The statute at issue in Sijan was also added to the Bankruptcy Code by the so-called “anti-debtor” BAPCPA. These cases are potentially important developments for counsel who represent individuals in bankruptcy. They also demonstrate that knowing the law is not always enough. Rather, better advocacy explains that fairness results from application of the advocated position. As a mentor once explained: Tell the court what the law is and then give the judge a reason to feel good about ruling in your favor. Both these bankruptcy cases remind lawyers to be creative and reach for the best possible result for their clients.
Vince Mauer has a master’s degree in Business Administration and passed the CPA exam. Licensed to practice law in Ohio and Iowa, he has represented financial institutions and other commercial clients for over 30 years. Vince joined FBT after working in an IRS District Counsel’s Office and also works on tax matters. For more information contact firstname.lastname@example.org.
 The Davis decision discussed below is a 2-1 ruling with a long dissent.
 Davis’ Chapter 13 plan proposed to pay less than 11% of her unsecured debt.
 This would equal $323, which is 59.4% of $543.66 (the total available funds discussed by the court). If all the available funds were dedicated to her plan payments, Davis could have paid over 17% of her unsecured debt.
 The Seafort decision acknowledges that other courts have come to a different conclusion but determines that Congress’ language requires this result in favor of unsecured creditors.
 When it was enacted, most commentators labeled BAPCPA “anti-debtor.” Consider this from vox.com “[Presidential candidate Elizabeth] Warren’s quarrel with Biden isn’t personal. It’s about a 2005 bankruptcy bill he supported as a senator.
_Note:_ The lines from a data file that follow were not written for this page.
-- ==== Sys2Proof/WellFormed.lean ====
section
/-! DEFINITION. Which commands and source terms are well formed. A legal command has no illegal operands
(spec/30_encoding.md R79): the one bound is the 64-bit width of COUNT (R75, spec/00_scope.md R5). -/

namespace Sys2Proof

/-- The payload of a command; CLEAR has none (30_encoding.md R72). -/
def Instr.payload : Instr → List Byte
  | .clear => []
  | .update p => p
  | .finalize p => p
  | .eval p => p

/-- The payload length fits the 64-bit COUNT (00_scope.md R5, 30_encoding.md R75). -/
abbrev Instr.WellFormed (i : Instr) : Prop := i.payload.length < 2 ^ 64

/-- A text term holds ASCII characters only (30_encoding.md R82); the other terms have no ill-formed value. -/
def PayloadTerm.wellFormed : PayloadTerm → Bool
  | .text chars => chars.all fun c => decide (c.toNat < 128)
  | .hexBytes _ => true
  | .repeated _ _ => true

/-- The payload terms of a source line (30_encoding.md R81). -/
def SourceLine.terms : SourceLine → List PayloadTerm
  | .clear => []
  | .update o => o.getD []
  | .finalize o => o.getD []
  | .eval o => o.getD []
  | .digest o => o

/-- Every term of the line is well formed. -/
def SourceLine.wellFormed (l : SourceLine) : Bool := l.terms.all PayloadTerm.wellFormed

end Sys2Proof
end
Warren opposed the bill so vehemently that its passage inspired her transition from a Harvard bankruptcy law professor, who studied middle-class economics, to a senator and now a presidential hopeful. ‘I got in that fight because [families] just didn’t have anyone and Joe Biden was on the side of the credit card companies,’ Warren said after an April rally in Iowa. ‘It’s all a matter of public record.’” It is hard to understand that this supposedly credit card company beneficial law was intended to permit Chapter 13 debtors to voluntarily contribute to retirement plans – but that is what courts have held.
 See the Memorandum Opinion and Order Granting Debtor’s Motion for Summary Judgment Denying United States Trustee’s Motion to Dismiss. In re Sijan, above. Hereinafter, sometimes this decision is the “Order.”
 Mr. Sijan’s medical debt was about three-fourths of his total debt.
 The money not paid to the IRS in Westberry was used by the debtor for family purposes and so the bankruptcy court held that the debt owed to the IRS was incurred for a personal purpose and hence a consumer debt. The Sixth Circuit disagreed, stating in part: “[f]irst, a tax debt is ‘incurred’ differently from a consumer debt. Although it is true that tax debts may be incurred under the Bankruptcy Code, this incurrence is not voluntary on the part of the taxpayer. See Reiter, 126 B.R. at 964; see also Marshalek, 158 B.R. at 706 (stating that ‘volition is essential’ to a classification as consumer debt in finding that a vehicular accident judgment was not consumer debt under Chapter 7). We may at least hope to choose to incur consumer debt; its certainty being nothing like death and taxes. See Letter from Benjamin Franklin to Jean-Baptiste Le Roy (Nov. 13, 1789).”